I get asked a lot where I draw inspiration for the recipes I create. I’d say more often than not, it’s from something I’ve tried at a restaurant or bakery somewhere. I love falling in love with something and coming home to recreate it and make it my own in the comfort of our home.
Well, this grilled avocado and tomato salad is the perfect example. I’m a regular at a local fast-casual salad place called Snappy’s. It’s the type of place where you walk through a line and build your own salad or choose one of their featured salad and they make it for you as you move down the line.
I have three favorites that I rotate through depending on my mood…I’m always craving one of them. I’ve already shared my Chicken Quinoa Powerhouse Salad which was inspired by Snappy’s Bam Bam salad and I’ll be sharing my variation of the Asian Chicken Salad I create there (with all the wasabi peas!) soon, but today, I’m sharing my homemade version of their Grilled Avocado Salad.
It’s surprisingly simple yet stunning. Fresh and filling. Meatless and you’ll never miss it. AMAZING!
Mixed greens, chopped red onion, black beans, grilled corn, pepitas and cotija topped with warm grilled avocado and tomato halves all tossed in the most amazing chipotle cilantro lime vinaigrette. Seriously one of the most amazing salad experiences you could have!
You can grill the avocado, tomatoes and corn outside on the grill on a lovely summer night or inside using a grill pan on a colder spring day…
The warm avocado just melts in your mouth while the charred tomato juices and crunchy corn kernels lead you to the cool crispness of the mixed greens. The chipotle cilantro lime vinaigrette brings it all together with a little spice, citrus and sweetness…
I make if for us for lunch or dinner all the time. The combination of textures and flavors is so unbelievable you won’t want to put your fork down for fear it’s just a delicious dream.
- 1 avocado, halved with seed and skin removed
- 1 tomato, halved
- 1 ear of corn
- canola oil, for grilling
- 2 cups mixed greens
- ¼ cup canned black beans, drained and rinsed
- 2 tablespoons chopped red onion
- 2 tablespoons pepitas
- 2 tablespoons crumbled cotija cheese
- ¼ cup fresh lime juice
- 1 tablespoon honey
- 2 tablespoons chipotle sauce, from a can of chipotle peppers
- ½ teaspoon cumin
- 1 cup cilantro leaves
- salt & pepper, to taste
- Heat grill or grill pan to medium-high heat. Brush grates or pan generously with canola oil.
- If grilling the corn on a grill, leave the kernels on the cob. If using a grill pan, you can remove the kernels from the cob prior to grilling, if desired.
- Brush avocado, tomato and corn lightly with some canola oil. Place them a few inches apart, cut side down, on the grill or in the grill pan. Grill 3-4 minutes on each side or until black grill marks start to appear. Season with salt and pepper before removing from the grill.

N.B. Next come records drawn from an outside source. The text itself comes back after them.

/-- Are the XST accesses of core `c` numbered below a bound performed, as far as they touch the ranges. -/
def State.storesDone (s : State) (c : CoreId) (upTo : Nat) (covers : List (Word × Nat)) : Bool :=
  ((s.coreAt c).g.storeQ.all fun e => upTo ≤ e.no || !touches covers c (e.bytes.map Prod.fst)) &&
    s.net.all fun f => !(s.ownFlight c f && f.path = .xst && f.no < upTo) || !touches covers c f.addrs ||
      (match f.cargo with
       | .bytes _ => false
       | _ => true)

/-- Are the AS reads of core `c` numbered below a bound performed. -/
def State.readsDone (s : State) (c : CoreId) (upTo : Nat) (covers : List (Word × Nat)) : Bool :=
  (s.coreAt c).g.asReads.all fun r =>
    match r with
    | .queue no _ _ _ _ a off bits _ _ => upTo ≤ no || !meets covers c (a, elemBytes off bits)
    | .stream no _ _ _ _ a _ => upTo ≤ no || !meets covers c (a, 128)
    | .pgref .. => true

/-- The slot of a number. -/
def Group.slot (g : Group) (k : Fin 256) : Slot := Tab.get Slot.empty g.slots k.val

/-- An address as regions compare it: a resolved KV reference becomes its page's address in KV space (R219, R224). -/
def pageForm (g : Group) (a : Word) : Word :=
  if spaceOf a = 2 && (a.toNat / 2 ^ 50 % 2 == 1) then
    BitVec.ofNat 64 (2 ^ 63 + (g.slot (Fin.ofNat 256 (fld a.toNat 16 8))).page * 65536 + fld a.toNat 0 16)
  else a

/-- The records that a command's arguments name, in order (R242). -/
def argRecords (q : RingState) (r : Ring) (i : Instr) : List OpRecord :=
  ((cmdArgs i).zip (argKinds r (cmdOp i))).filterMap fun e =>
    match e.2 with
    | .value => none
    | _ => q.records[Fin.ofNat 64 e.1.toNat]

/-- A command whose accesses are to come: its instruction, its units and how many of them are over. -/
structure ToCome where
  instr : Instr
  units : Nat
  done : Nat
  deriving DecidableEq, Repr

/-- The commands from a ring position up to a publish count as their words stand; none where some words are not yet written. -/
def State.unfetched (s : State) (c : CoreId) (r : Ring) (pub : BitVec 32) : Nat → BitVec 32 → Option (List ToCome)
  | 0, _ => some []
  | fuel + 1, pos =>
    let q := (s.coreAt c).g.ringOf r
    if (pub - pos).toNat = 0 || 2147483648 < (pub - pos).toNat then some []
    else
      let w := readLE s.mem (ringKey c q pos) 4
      let n := fld w 23 3
      if (q.cursor - pos).toNat < n + 1 then none
      else
        let args := (List.range n).map fun k => BitVec.ofNat 32 (readLE s.mem (ringKey c q (pos + BitVec.ofNat 32 (k + 1))) 4)
        match decodeCommand (ringStep r) w args with
        | .error _ => some []
        | .ok i => (State.unfetched s c r pub fuel (pos + BitVec.ofNat 32 (n + 1))).map (⟨i, 1, 0⟩ :: ·)

/-- The commands of a ring whose headers lie below a publish count and which have not completed, in order, with those in the queue
first; none where some words of the last are not yet written (R295, R298). An ending row group's commands access nothing more (R361). -/
def State.toCome (s : State) (c : CoreId) (r : Ring) (pub : BitVec 32) : Option (List ToCome) :=
  let q := (s.coreAt c).g.ringOf r
  let queued := (q.queue.filter fun cmd => (pub - cmd.hdrPc).toNat != 0 && (pub - cmd.hdrPc).toNat ≤ 2147483648 && !cmd.squashed).map
    fun cmd =>
      match cmd.phase with
      | .running => { instr := cmd.instr, units := cmd.units, done := cmd.progress }
      | .done => { instr := cmd.instr, units := 1, done := 1 }
      | _ => ({ instr := cmd.instr, units := 1, done := 0 } : ToCome)
  if (s.coreAt c).ending.isSome then some [] else (s.unfetched c r pub (2 ^ q.log2n) q.pc).map (queued ++ ·)

/-- The epilogue's arrays that a DRAIN reads (R275). -/
def epilogueArrays (e : Epilogue) (epi : Bool) : List (Nat × Nat) :=
  (if epi && e.ctl.getLsbD 0 then [(e.rsAddr, 64)] else []) ++ (if epi && e.ctl.getLsbD 1 then [(e.biasAddr, 192)] else [])

/-- The ranges that commands have still to access; the epilogue's arrays are those that the EPCFGs on the way leave (R275). -/
def restOf (q : RingState) (r : Ring) : Epilogue → List ToCome → List (Word × Nat)
  | _, [] => []
  | e, x :: rest =>
    let mine : List (Word × Nat) :=
      if x.units ≤ x.done then []
      else cmdRest x.instr x.units x.done (argRecords q r x.instr) ++
        (match x.instr with
         | .drain _ a _ => (epilogueArrays e (bit a.toNat 0)).map fun v => (aliasAddr v.1, v.2)
         | _ => [])
    let e := match x.instr with
      | .epcfg _ a b => if x.done = 0 then e.configure a.toNat b else e
      | _ => e
    mine ++ restOf q r e rest

/-- The addresses that a message has still to write, those that its combining step returns a value to included (R247). -/
def Flight.places (f : Flight) : List Word :=
  match f.cargo with
  | .combine _ _ _ _ _ _ ret => f.addrs ++ ret.filterMap fun x => x.map Spot.addr
  | .cas _ _ _ _ ret => f.addrs ++ ret.filterMap fun x => x.map Spot.addr
  | _ => f.addrs

/-- Does a message belong to a command of a ring whose header lies below a publish count: by the counts that it carries. -/
def ofBehind (q : RingState) (pub : BitVec 32) (f : Flight) : Bool :=
  q.queue.any fun cmd => (pub - cmd.hdrPc).toNat != 0 && (pub - cmd.hdrPc).toNat ≤ 2147483648 && cmd.first ≤ f.lo
    && f.lo < cmd.first + cmd.total

/-- Are the accesses of a ring's commands below a publish count performed, as far as they touch the ranges: none is still to be made, and
none is under way. Neither their other accesses nor any later command holds this back (R298). -/
def State.ringDone (s : State) (c : CoreId) (r : Ring) (pub : BitVec 32) (covers : List (Word × Nat)) : Bool :=
  let g := (s.coreAt c).g
  let q := g.ringOf r
  (match s.toCome c r pub with
   | none => false
   | some l => (restOf q r g.epi l).all fun x => !meets covers c (pageForm g x.1, x.2)) &&
    s.net.all fun f => !(s.ownFlight c f && f.path = ringPath r && ofBehind q pub f) || !touches covers c f.places

/-- Have the accesses that precede a word been performed (R295, R296), as far as they touch the ranges. -/
def State.performed (s : State) (c : CoreId) (b : Before) (covers : List (Word × Nat)) : Bool :=
  (!b.mask.getLsbD 0 || s.storesDone c b.stores covers) && (!b.mask.getLsbD 2 || s.readsDone c b.reads covers)
    && (!b.mask.getLsbD 3 || s.ringDone c .me b.me covers) && (!b.mask.getLsbD 4 || s.ringDone c .ch0 b.ch0 covers)
    && (!b.mask.getLsbD 5 || s.ringDone c .ch1 b.ch1 covers)

/-- What precedes a word that issues now, on the paths of a mask (R295). -/
def State.beforeNow (s : State) (c : CoreId) (mask : BitVec 9) : Before :=
  let g := (s.coreAt c).g
  { mask := mask, stores := g.storeNo, reads := g.readNo, me := g.me.pub, ch0 := g.ch0.pub, ch1 := g.ch1.pub }

/-- The semaphore that a region's descriptor or a BIND names (R297, R299). -/
def State.boundTo (s : State) (c : CoreId) (k : Nat) (r : Region) : Option SemName :=
  match r.sync with
  | .sem => s.syncName c r.addr
  | .lock => none
  | .none => Tab.get none (s.coreAt c).g.binds k

/-- The ranges of the regions that a row group binds to a semaphore (R297). -/
def State.covers (s : State) (c : CoreId) (obj : SemName) : List (Word × Nat) :=
  ((List.range (s.coreAt c).g.desc.regions.length).zip (s.coreAt c).g.desc.regions).filterMap fun e =>
    match s.boundTo c e.1 e.2 with
    | some n => if n.core = obj.core && n.num = obj.num then some (e.2.base, e.2.extent) else none
    | none => none

/-- A release whose regions are none is ordered after nothing (R297). -/
def State.releaseReady (s : State) (c : CoreId) (r : Release) : Bool := r.covers.isEmpty || s.performed c r.before r.covers

/-- A release by an issuer of core `c`: its update is made at once when nothing is left to be performed and no earlier update of
the issuer waits, and is kept otherwise (R285, R298). -/
def State.release (s : State) (c : CoreId) (obj : SemName) (e : Eng) (mask : BitVec 9) (u : SemUpd) : State :=
  let r : Release := { obj := obj, upd := u, issuer := e, before := s.beforeNow c mask, covers := s.covers c obj }
  let waits := (s.coreAt c).g.releases.any fun q => q.issuer = e && q.obj.core = obj.core && q.obj.num = obj.num
  if !waits && s.releaseReady c r then s.semUpdate c obj e u
  else s.modGAt c fun g => { g with releases := g.releases ++ [r] }

/-- The first pending release of core `c` whose accesses are performed and behind no other of its issuer and semaphore. -/
def State.readyRelease (s : State) (c : CoreId) : List Release → List Release → Option (Release × List Release)
  | _, [] => none
  | pre, r :: rest =>
    let waits := pre.any fun q => q.issuer = r.issuer && q.obj.core = r.obj.core && q.obj.num = r.obj.num
    if !waits && s.releaseReady c r then some (r, pre ++ rest) else State.readyRelease s c (pre ++ [r]) rest

/-- Make the pending releases of core `c` that are ready, at most `fuel` of them (R298). -/
def State.makeReleases (s : State) (c : CoreId) : Nat → State
  | 0 => s
  | fuel + 1 =>
    match s.readyRelease c [] (s.coreAt c).g.releases with
    | none => s
    | some (r, rest) =>
      State.makeReleases ((s.modGAt c fun g => { g with releases := rest }).semUpdate c r.obj r.issuer r.upd) c fuel

/-- The reserved tokens whose stores are performed become ready in this cycle (R292). -/
def State.readyTokens (s : State) (c : CoreId) : State :=
  s.modGAt c fun g =>
    { g with
      fifos := g.fifos.mapFinIdx fun _ f _ =>
        { f with
          toks := f.toks.map fun t =>
            match t with
            | .reserved n => if s.storesDone c n [] then .ready (s.coreAt c).cycle else t
            | t => t } }

/-! ## The end of a row group (R49, R352, R361, R374) -/

/-- The state with a message sent to the Lantern by the wick of core `c`. -/
def State.toLantern (s : State) (c : CoreId) (m : UpMsg) : State :=
  { s with up := s.up.set (clusterOf c) ((s.up[clusterOf c]).send m) }

/-! ## Pages and the wake queues (R220, R222, R227) -/

/-- The home die of a page (R222). -/
def homeDie (gpn : Nat) : Fin 4 :=
  Fin.ofNat 4 ((fld gpn 0 2) ^^^ (fld gpn 2 2) ^^^ (fld gpn 4 2) ^^^ (fld gpn 6 2))

/-- The context of a handle, whatever its generation. -/
def State.ctxAt (s : State) (i : Nat) : Ctx := Tab.get Ctx.reset s.lan.ctxs i

/-- The index in a context handle (R6). -/
def ctxIndex (h : BitVec 32) : Nat := h.toNat % 131072

/-- The device address of the leaf entry of a page of a context: none when KVROOT is 0 or the root entry is not valid (R220). -/
def State.leafAddr (s : State) (kvroot : Word) (page : Nat) : Option Nat :=
  if kvroot = 0 then none
  else
    let e := readLE s.mem (devKey (kvroot.toNat + 8 * (page / 512 % 512))) 8
    if bit e 0 && fld e 1 11 = 0 then some (e / 4096 * 4096 + 8 * (page % 512)) else none

/-- Leaf of R223: the GPN and VLEN of a page of a context, (0, 0) when it is unmapped (R220). -/
def State.leaf (s : State) (kvroot : Word) (page : Nat) : Nat × Nat :=
  match s.leafAddr kvroot page with
  | none => (0, 0)
  | some a =>
    let e := readLE s.mem (devKey a) 8
    if fld e 43 21 != 0 || fld e 28 4 != 0 then (0, 0) else (fld e 0 28, fld e 32 11)

/-- The device address of a poisoned byte of the root or leaf entry of a page of a context (R220, R354; log entry 101). -/
def State.leafPoison (s : State) (kvroot : Word) (page : Nat) : Option Nat :=
  if kvroot = 0 then none
  else
    ((s.poisonAt (devKey (kvroot.toNat + 8 * (page / 512 % 512))) 8).orElse fun _ =>
      (s.leafAddr kvroot page).bind fun a => s.poisonAt (devKey a) 8).map (· - devKey 0)

/-- The die whose Tender takes the messages about a context as a whole (log entry 61). -/
def ctxDie (h : Nat) : Fin 4 := Fin.ofNat 4 h

/-- The state with a message sent to the Tender of a die (R227). -/
def State.toTender (s : State) (d : Fin 4) (m : TenderMsg) : State :=
  { s with tenderQ := s.tenderQ.set d ((s.tenderQ[d]).put s.wakeNo m), wakeNo := s.wakeNo + 1 }

/-- The state with a message sent to the Lantern by the Tender of a die (R227). -/
def State.tenderSays (s : State) (d : Fin 4) (m : TenderReply) : State :=
  { s with tenderReplies := s.tenderReplies.set d ((s.tenderReplies[d]).put s.wakeNo m), wakeNo := s.wakeNo + 1 }

/-- The high marks of the slots that map a row's pages (R224). -/
def slotMarks (g : Group) (row : Nat) : List (Nat × Nat) :=
  g.slots.filterMap fun e => if e.2.held && e.2.row = row then some (e.2.page, e.2.hm) else none

/-- What ENDED reports of a row (R374, R375). -/
def State.rowReport (s : State) (c : CoreId) (row : Nat) : RowReport :=
  { ctx := s.rowCtx c row, live := s.rowLive c row, accept := BitVec.ofNat 32 (s.rowAccept c row),
    lineage := BitVec.ofNat 32 (s.rowLineage c row), rlen := s.rowLen c row, pos := s.rowPos c row, rng := s.rowRng c row,
    count := s.rowCount64 c row,
    cut := (s.coreAt c).g.fixedRows.lookup row, marks := slotMarks (s.coreAt c).g row }

/-- The state with one pin of a page given up (R223): a page that nothing maps any more is then freed (R231). -/
def State.unpin (s : State) (gpn : Nat) : State :=
  let e := Tab.get DirEntry.free s.dir gpn
  let e : DirEntry := { e with pins := e.pins - 1 }
  let gone := e.pins = 0 && e.refs = 0 && e.level != .moving
  { s with dir := Tab.set DirEntry.free s.dir gpn (if gone then DirEntry.free else e) }

/-- The pins of a row group's slots are given up (R223). -/
def State.dropPins (s : State) (g : Group) : State :=
  g.slots.foldl (fun s e => if e.2.held then s.unpin e.2.gpn else s) s

/-- The pin of a PGREF that has resolved and waits for its slot is given up (R223). -/
def State.dropWaitingPins (s : State) (g : Group) : State :=
  g.asReads.foldl (fun s r =>
    match r with
    | .pgref _ _ _ _ _ (some h) => s.unpin h.gpn
    | _ => s) s

/-- Messages of a core that are still to be delivered before it may report its end: everything but the bytes of its channels,
which an end discards (R352). -/
def Flight.survives (f : Flight) : Bool :=
  match f.path, f.cargo with
  | .ch0, .bytes _ => false
  | .ch1, .bytes _ => false
  | _, _ => true

/-- Is a message a combining step. -/
def Flight.isStep (f : Flight) : Bool :=
  match f.cargo with
  | .combine .. | .cas .. => true
  | _ => false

- Meanwhile, make the dressing. Place lime juice, honey, chipotle sauce, cumin and cilantro in a blender and blend until smooth. Season with salt and pepper to taste. Set aside.
- In a large salad bowl, add the mixed greens, black beans, red onion, pepitas and cotija cheese. Top with the grilled avocado, tomato and corn kernels (cut kernels from the cob after they are grilled if you haven’t already).
- Drizzle salad with desired amount of dressing. Toss and enjoy!